Abstract 499: Ca2+-dependent Tyrosine Kinase PYK2 Promotes Atherogenesis by Inducing Monocyte/Macrophage-Derived IL-1β and MCP-1 Unmasked by Analysis of PYK2/ApoE Double Deficient Mice
Background: Calcium-dependent tyrosine kinase PYK2 plays crucial roles in cell migration or survival. Analysis of PYK2-deficient macrophages has been reported that their directional migration was impaired due to dysfunction of PI3K, small GTPase Rho, and Ca (2+)-mobilization into cytoplasm. Since monocyte/macrophage plays crucial role in atherogenesis, we newly generated the PYK2-knock-out mice and investigated the role of PYK2 in atherogenesis.

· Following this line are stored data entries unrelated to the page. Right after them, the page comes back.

/-- A gate expiry of a lane that is not RUNNING, and the loss of one that is (R4 to R11, R13). The count goes to the head of the
history, which keeps at most four, the counts start again, and the grade is DEAD with a framing error, else WEAK beyond the tolerance
of the nominal count of the settled class (or of the gate's own class, when there is none), or when neither class is known, else GOOD.
ABSENT, ADMIT, DISABLED, and DETECT and REJECTED with activity stay as they are, and so does SENSE at a gate that began before it, or
that is neither the second of a settling pair nor the tenth; the tenth takes it to REJECTED, with LANE_REJECTED raised. DETECT or
REJECTED without activity falls to ABSENT, LANE_REJECTED cleared. A lane in SENSE, ADMIT or RUNNING is lost with a count of 0 or a
third DEAD grade running, and then is ABSENT, with LANE_LOST raised when it was in ADMIT or RUNNING. The dead run outside SENSE, ADMIT
and RUNNING is log 37's reading; that the LANE notice is offered before LANE_REJECTED or LANE_LOST is raised or cleared is log 50's
choice, and that a gate of another class in ADMIT is graded by the tolerance alone is log 55's. -/
def Obligations.GateExpiryGradesOrLosesTheLane : Prop :=
  ∀ (s : State) (l : LaneId), s.powered = true → (s.lane l).gauge.mode = .timed → 4800 ≤ (s.lane l).gauge.elapsed →
    let x := s.lane l
    let c := x.gauge.count.toNat
    let nominal : Option Nat := if x.settled = .unknown then (classOf c).nominal else x.settled.nominal
    let grade : Grade :=
      if 0 < x.framing then .dead
      else match nominal with
        | none => .weak
        | some n => if (x.settings.tolerance : Int) < |(c : Int) - n| then .weak else .good
    let dead := if grade = .dead then min 3 (x.deadRun + 1) else 0
    let lost : Prop := c = 0 ∨ (grade = .dead ∧ dead = 3)
    let ended : Lane := { x with
      gauge := { x.gauge with count := 0, history := (x.gauge.count :: x.gauge.history).take 4, elapsed := 0 },
      lastFraming := x.framing, lastInvalid := x.invalid, lastActivity := x.activity, framing := 0, invalid := 0,
      activity := false, grade := grade, deadRun := dead, gateInSense := false, validAll := BitVec.allOnes 8 }
    let clean : Bool := decide (x.framing = 0) && classOf c != .unknown
    let panel : Panel := { now := s.refu.clock, wch := s.wch, lnk := s.lnk }
    (x.state = .absent ∨ x.state = .disabled ∨ (x.state = .detect ∨ x.state = .rejected) ∧ x.activity = true →
      exec (.gateExpiry l) s = .next (s.setLane l { ended with
        deadRun := if grade = .dead then x.deadRun else 0 }).transmit)
    ∧ (x.state = .waitingBudget → ¬lost → exec (.gateExpiry l) s = .next (s.setLane l ended).transmit)
    ∧ (x.state = .sense → x.gateInSense = false → ¬lost →
      exec (.gateExpiry l) s = .next (s.setLane l { ended with gateInSense := true }).transmit)
    ∧ (x.state = .sense → x.gateInSense = true → ¬lost →
      (∀ prev, x.prevSense = some prev →
        ¬(prev.clean = true ∧ clean = true ∧ prev.cls = classOf c ∧ prev.valid &&& x.validAll ≠ 0)) →
      (x.senseGates + 1 < 10 → exec (.gateExpiry l) s = .next (s.setLane l { ended with
        gateInSense := true, senseGates := x.senseGates + 1,
        prevSense := some { cls := classOf c, clean := clean, valid := x.validAll } }).transmit)
      ∧ (10 ≤ x.senseGates + 1 →
        let v := (panel.offer (.lane l .rejected .sense x.settled x.active s.refu.clock)).raise (.laneRejected l)
        exec (.gateExpiry l) s = .next { s.setLane l { ended with state := .rejected, senseGates := 10 } with
          wch := v.wch, lnk := v.lnk }.transmit))
    ∧ (x.state = .detect ∨ x.state = .rejected → x.activity = false →
      let v := panel.offer (.lane l .absent x.state .unknown 0 s.refu.clock)
      let u := if x.state = .rejected then v.clear (.laneRejected l) else v
      exec (.gateExpiry l) s = .next { s.setLane l { ended with
        state := .absent, settled := .unknown, active := 0, senseGates := 0, prevSense := none, deadRun := 0, grade := .none,
        gauge := { x.gauge with count := 0, history := [], elapsed := 0 }, lastFraming := 0, lastInvalid := 0,
        conv := { x.conv with settling := none } } with wch := u.wch, lnk := u.lnk }.transmit)
    ∧ (x.state = .sense ∨ x.state = .waitingBudget ∨ x.state = .running → lost →
      ∃ t, exec (.gateExpiry l) s = .next t ∧ (t.lane l).state = .absent ∧ (t.lane l).settled = .unknown ∧ (t.lane l).active = 0
      ∧ (t.lane l).gauge = { x.gauge with count := 0, history := [], elapsed := 0 } ∧ (t.lane l).grade = .none
      ∧ (t.lane l).deadRun = 0 ∧ (t.lane l).senseGates = 0 ∧ (t.lane l).prevSense = none
      ∧ (t.lane l).settings = x.settings ∧ (t.lane l).latency = x.latency
      ∧ (x.state ≠ .sense → t.wch.isRaised (.laneLost l) = true ∧ l ∉ t.front.admission)
      ∧ (x.state = .sense → t.wch.isRaised (.laneLost l) = s.wch.isRaised (.laneLost l))
      ∧ t.refu = s.refu ∧ t.progs = s.progs ∧ t.dmc = s.dmc ∧ t.pfu = s.pfu ∧ t.out = s.out)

Methods: PYK2-/- mice (PYK2-KO) were crossbred with ApoE-/- mice (ApoE-KO), and PYK2-/-/apoE-/-double knockout (D-KO) mice were established. Four-week-old mice were fed with high-fat diet for 8 weeks, and the thoracic aorta and aortic sinus were histologically analyzed. Atherosclerotic area was evaluated with Oil-Red-O staining. Macrophage was identified with immunostaining using anti-MOMA2 antibodies. Real-time PCR for ICAM-1, VCAM-1, MCP-1 and IL-1β was performed.

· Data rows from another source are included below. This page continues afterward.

-- ==== Sys2Proof/Tests/Slice0.lean ====
section
/-! SUPPORT. Tests/Slice0.lean: the manual's worked examples and tables, checked; and, for each statement that has hypotheses, a
state and operands that meet them. -/
namespace Sys2Proof.Tests
open Sys2Proof Sys2Proof.Machine

/-! ## States to test on -/

/-- The part after a load that found no profile. -/
def booted : State := { State.reset with pfu := { Pfu.reset [] with outcome := .checkFailed } }

/-- A state whose request queue holds one request, under tag 9. -/
def askedOf (s : State) (kind : Byte) (body : List Byte) : State :=
  { s with lnk := { s.lnk with requests := [{ kind := kind, tag := 9, body := body, reply := none }] } }

/-- The part booted, with one request waiting. -/
def asked (kind : Byte) (body : List Byte) : State := askedOf booted kind body

/-- A member on lane 0, slot 0, with a ring of page 0. -/
def member : Member :=
  { spec := { lane := 0, slot := 0, role := .l, weight := none, placement := none }, tap := 0,
    ring := some { writePage := 0, rest := [], writeOffset := 0, historyStart := 0 }, history := [], energy := 0, words := [],
    out := 0 }

/-- A programme of that member, running at the smallest delay. -/
def running : Prog :=
  { Prog.undefined with
    state := .running, members := [member], delay := { DelayRec.fresh with funded := 48, current := 64 * 48 },
    gain := { GainRec.fresh with gcur := some 0, applied := some 0 } }

/-- The part booted, with programme 15 as given. -/
def withProg (x : Prog) : State := booted.setProg 15 x

/-- The part booted, with lane 7 as given. -/
def withLane (x : Lane) : State := booted.setLane 7 x

/-- The next state of an outcome. -/
def next (o : Host.Outcome State Fault Refusal) : State :=
  match o with
  | .next t => t
  | _ => State.reset

/-! ## Well-formed commands -/

theorem test_frame_received_needs_a_whole_frame :
    (Instr.frameReceived [0x7E, 0, 0, 1, 2, 0]).wellFormed = false ∧ (Instr.frameReceived [0x7D, 0, 0, 1, 2, 0, 0]).wellFormed = false
      ∧ (Instr.frameReceived (frameBytes 1 2 [0])).wellFormed = true := by decide +kernel

theorem test_overlong_needs_a_length_above_1024 :
    (Instr.lengthFieldExceeds1024 [0x7E, 0x04, 0x00]).wellFormed = false
      ∧ (Instr.lengthFieldExceeds1024 [0x7E, 0x04, 0x01]).wellFormed = true := by decide

theorem test_frame_of_256_periods_has_eight_slots :
    (Instr.laneFrameClosed 0 { bitPeriods := 256, slots := [0] }).wellFormed = false
      ∧ (Instr.laneFrameClosed 0 { bitPeriods := 255, slots := [0] }).wellFormed = false
      ∧ (Instr.laneFrameClosed 0 { bitPeriods := 255, slots := [] }).wellFormed = true := by decide

theorem test_phase_error_is_at_most_half_a_frame :
    (Instr.refStrobe 33).wellFormed = false ∧ (Instr.refStrobe (-32)).wellFormed = true := by decide

/-! ## Lanes (1.3) -/

/-- R6: the edges of the classes, and section 1.3's counts 4042 and 4411. -/
theorem test_class_edges :
    [3167, 3168, 3232, 3233, 4042, 4366, 4411, 4454, 4752, 4848, 4849, 8732, 8908, 9504, 9696, 9697].map classOf
      = [.unknown, .k32, .k32, .unknown, .unknown, .k44, .k44, .k44, .k48, .k48, .unknown, .k88, .k88, .k96, .k96, .unknown] := by
  decide

/-- R7: a deviation of the tolerance is GOOD, one more is WEAK, an error is DEAD. -/
theorem test_grades :
    gradeOf 0 4415 5 (some 4410) = .good ∧ gradeOf 0 4416 5 (some 4410) = .weak ∧ gradeOf 0 4042 5 none = .weak
      ∧ gradeOf 1 4410 5 (some 4410) = .dead := by decide

/-- Section 1.3, the gate at 24,000: 4411 after a clean gate of 4410 settles 44.1 k on slots 0 and 1, and the lane runs in FULL. -/
theorem test_settling_pair_of_the_worked_sequence :
    let x : Lane := { Lane.reset with
      state := .sense, gateInSense := true, validAll := 3, senseGates := 1, activity := true,
      prevSense := some { cls := .k44, clean := true, valid := 3 },
      gauge := { mode := .timed, count := 4411, history := [4410, 4042, 0], elapsed := 4800 } }
    let y := (next (exec (.gateExpiry 7) (withLane x))).lane 7
    y.state = .running ∧ y.settled = .k44 ∧ y.active = 3 ∧ y.gauge.history = [4411, 4410, 4042, 0] ∧ y.grade = .good
      ∧ y.senseGates = 2 ∧ y.conv.granted = .full := by decide +kernel

/-- R2, R8: the first sound frame takes DETECT to SENSE. -/
theorem test_first_sound_frame :
    ((next (exec (.laneFrameClosed 7 { bitPeriods := 256, slots := List.replicate 8 0 })
      (withLane { Lane.reset with state := .detect, frameOpen := true }))).lane 7).state = .sense := by decide +kernel

/-- R197: bit period 0 is the sample's sign, 24 the valid flag, 25 the parity. -/
theorem test_slot_layout :
    slotSample 0x80000080 = -(2 ^ 23) ∧ slotValid 0x80000080 = true ∧ slotParityCorrect 0x80000080 = true
      ∧ slotParityCorrect 0x80000000 = false ∧ slotWord 1 true = 0x00000180 ∧ slotWord 1 false = 0x00000140 := by decide

/-! ## Loudness (6.4, 6.11, 6.12) -/

/-- The packing examples of section 6.4, from the mean energies they name (0.0003 and 2047.7 units rounded down to whole units). -/
theorem test_packing_examples :
    [0, 4800 * 2 ^ 25, 9828960 * 2 ^ 19, 144 * 2 ^ 60 / 100, 4800 * 2 ^ 53, 4800 * 4095 * 2 ^ 49, 10560 * 2 ^ 60].map packEnergy
      = [⟨0, false⟩, ⟨64, false⟩, ⟨2048, false⟩, ⟨19 * 2048 + 469, false⟩, ⟨24 * 2048, false⟩, ⟨0xFFFF, true⟩, ⟨0xFFFF, true⟩] := by
  decide +kernel

/-- Section 6.11: two members of four words of 2^-7 each give -181. -/
theorem test_steady_tone_level :
    let m : Member := { member with words := List.replicate 4 ⟨24 * 2048, false⟩ }
    blockLevel [m, m] = -181 ∧ blockOverload [m, m] = false ∧ correlation (2 ^ 10) (2 ^ 10) (2 ^ 10) = some 100 := by decide +kernel

/-- Section 6.12: ten levels of -181 and then ten of -401. -/
def gated : MeterRec :=
  { MeterRec.fresh with
    window := 20, minCount := 10, levels := List.replicate 10 (-401) ++ List.replicate 10 (-181),
    histogram := [(-401, 10), (-181, 10)] }

theorem test_gate_figures_of_the_worked_case :
    gated.gateFigures = some { lr := -211, theta := -311, nTheta := 10 } ∧ gated.integrated = some (-181)
      ∧ gated.shortTerm = some (-211) := by decide +kernel

theorem test_shortened_window_of_the_worked_case :
    (gated.setWindow 12).histogram = [(-401, 10), (-181, 2)] ∧ ((gated.setWindow 12).setWindow 20).histogram = gated.histogram
      ∧ (gated.setWindow 12).gateFigures = some { lr := -257, theta := -357, nTheta := 2 }
      ∧ (gated.setWindow 12).integrated = none := by decide +kernel

/-! ## Gain (7.3, 7.5, 7.8, 7.9) -/

theorem test_factor_table :
    [-300, -200, -49, -5, 0, 60, 100, 200].map gainFactor
      = [33159, 104858, 596486, 989920, 1048576, 2092184, 3315888, 10485760] := by decide +kernel

/-- The decisions of section 7.3: gain, movement, cue offered. -/
theorem test_decision_table :
    ([(some (-181), -181), (some (-225), -230), (some (-320), -315), (none, -181), (some (-181), -1000), (some (-50), -40)].map
      fun (c : Option Int × Int) =>
        let g := GainRec.decision
          { paused := false, lb := c.2, overload := false, belowGate := decide (c.2 < -700), lst := none, li := c.1, rho := none }
          158400 { GainRec.fresh with gcur := some 0, applied := some 0 }
        (g.desired, g.moving, g.gcur, g.cues.length))
      = [(some (-49), true, some (-5), 1), (some (-5), false, some 0, 0), (some 90, true, some 1, 1), (some 0, false, some 0, 0),
         (some 0, false, some 0, 0), (some (-180), true, some (-5), 1)] := by decide +kernel

/-- Section 7.8: the first ramp at positions 1, 240 and 480. -/
theorem test_first_ramp : [1, 240, 480].map (rampFactor 1048576 989920) = [1048454, 1019248, 989920] := by decide +kernel

/-- Section 7.9: the jump passes four cues, and only the newest of them is applied. -/
theorem test_cues_skipped_by_a_jump :
    let g : GainRec := { GainRec.fresh with
      gcur := some (-25), applied := some 0,
      cues := [⟨158400, -5⟩, ⟨163200, -10⟩, ⟨168000, -15⟩, ⟨172800, -20⟩, ⟨177600, -25⟩] }
    (g.takeDue 176080).cues = [⟨177600, -25⟩] ∧ (g.takeDue 176080).applied = some (-20)
      ∧ (g.takeDue 176080).rampStart = 1048576 := by decide +kernel

/-- Section 7.8: 0.5 under the final factor. -/
theorem test_sample_under_the_final_factor : gained 596486 (2 ^ 22) = 2385944 := by decide

/-! ## Watches and alarms (8.5 to 8.9) -/

/-- The sequence of section 8.5 for watch 4, from completion 2, without the frozen completion 8. -/
theorem test_level_watch_sequence :
    (Watch.takes 0 { Watch.reset with
      state := .quiet,
      record := { WatchRecord.factory with
        enable := true, object := .programme 2, measure := .li, threshold := -260, sense := .below, raiseCount := 3,
        clearCount := 2, severity := 5, freezeEnable := true } }
      [-255, -262, -265, -258, -263, -264, -268, -250, -261, -250, -249]).2
      = [.nothing, .nothing, .nothing, .nothing, .nothing, .nothing, .raise, .nothing, .nothing, .nothing, .clear] := by decide

/-- The sequence of section 8.5 for watch 9. -/
theorem test_edge_watch_sequence :
    (Watch.takes 0 { Watch.reset with
      state := .quiet,
      record := { WatchRecord.factory with
        enable := true, object := .lane 3, measure := .grade, threshold := 0, mode := .edge, raiseCount := 3, clearCount := 4,
        severity := 4 } }
      [0, 1, 1, 0, 2, 0, 1, 0, 0, 0, 0]).2
      = [.nothing, .nothing, .nothing, .nothing, .nothing, .nothing, .raise, .nothing, .nothing, .nothing, .clear] := by decide

/-- The entries of section 8.9's sequence. -/
def entry (id : AlarmId) (severity : Nat) (source : Source) (raised : Nat) (acked : Bool) : AlarmEntry :=
  { id := id, severity := severity, source := source, raised := raised, acked := acked, observed := none }

/-- The table of that sequence after its fourth event. -/
def followed : Wch :=
  { Wch.reset with
    selected := some 0, follow := true,
    table := [entry (.watch 9) 4 (.lane 3) 100000 false, entry (.watch 4) 5 (.programme 2) 150000 false,
              entry (.delayDeficit 7) 5 (.programme 7) 180000 false] }

theorem test_follow_sequence :
    followed.followTable.monitored = some 7 ∧ followed.followTable.major = true
      ∧ ({ followed with table := followed.table.take 1 } : Wch).followTable.monitored = some 0
      ∧ ({ followed with table := followed.table.take 1 } : Wch).followTable.major = false
      ∧ ({ followed with table := followed.table.take 1 } : Wch).followTable.minor = true
      ∧ ({ followed with table := followed.table.take 2 } : Wch).followTable.monitored = some 2 := by decide +kernel

/-- After the last event ALARM_LIST gives id 4, then id 64. -/
theorem test_list_order :
    (listedTable [entry (.delayDeficit 7) 5 (.programme 7) 180000 true, entry (.watch 4) 5 (.programme 2) 150000 true]).map (·.id)
      = [.watch 4, .delayDeficit 7] := by decide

Results: After 8 weeks, the ratio of atherosclerotic area to the aortic sinus area in D-KO was less than ApoE-KO (~54%, P<0.01, n=15, respectively). Numbers of infiltrating macrophage in D-KO mice was also reduced (~52%, P<0.01, n=15). After 2 weeks, the expression of ICAM-1 and VCAM1 and MCP-1 and IL-1β in the thoracic aorta in D-KO mice was inhibited (~43 to 58%, n=5, P<0.01, respectively) by real-time PCR analysis. They expressed in the CD31+ endothelial cells (EC) by immunohistochemistry, and inflammatory cells were barely detected in the region. The relative number of the MCP-1- and IL-1β-positive peripheral blood-mononuclear cells (PB-MNCs) in total PB-MNCs of D-KO was 58% lower than ApoE-KO (P<0.05, n=5 each) by the FACS analysis. In the primary-cultured PYK2-deficient PB-MNCs, oxidized LDL (oxLDL)-induced NFκB activation was markedly decreased and expressions of IL-1β and MCP-1 were decreased to 31 and 32%, respectively, compared to the wild-type cells, each n=5, P<0.01). Furthermore, ox-LDL-induced superoxide production was attenuated to 54% of the wild-type, (p<0.05) using L-012 chemiluminescence. Stimulation of PYK2-KO-endothelial cells with oxLDL showed similar abnormality.
Conclusion: PYK2 promotes atherogenesis by inducing monocyte/ macrophage-Derived IL-1β and MCP-1.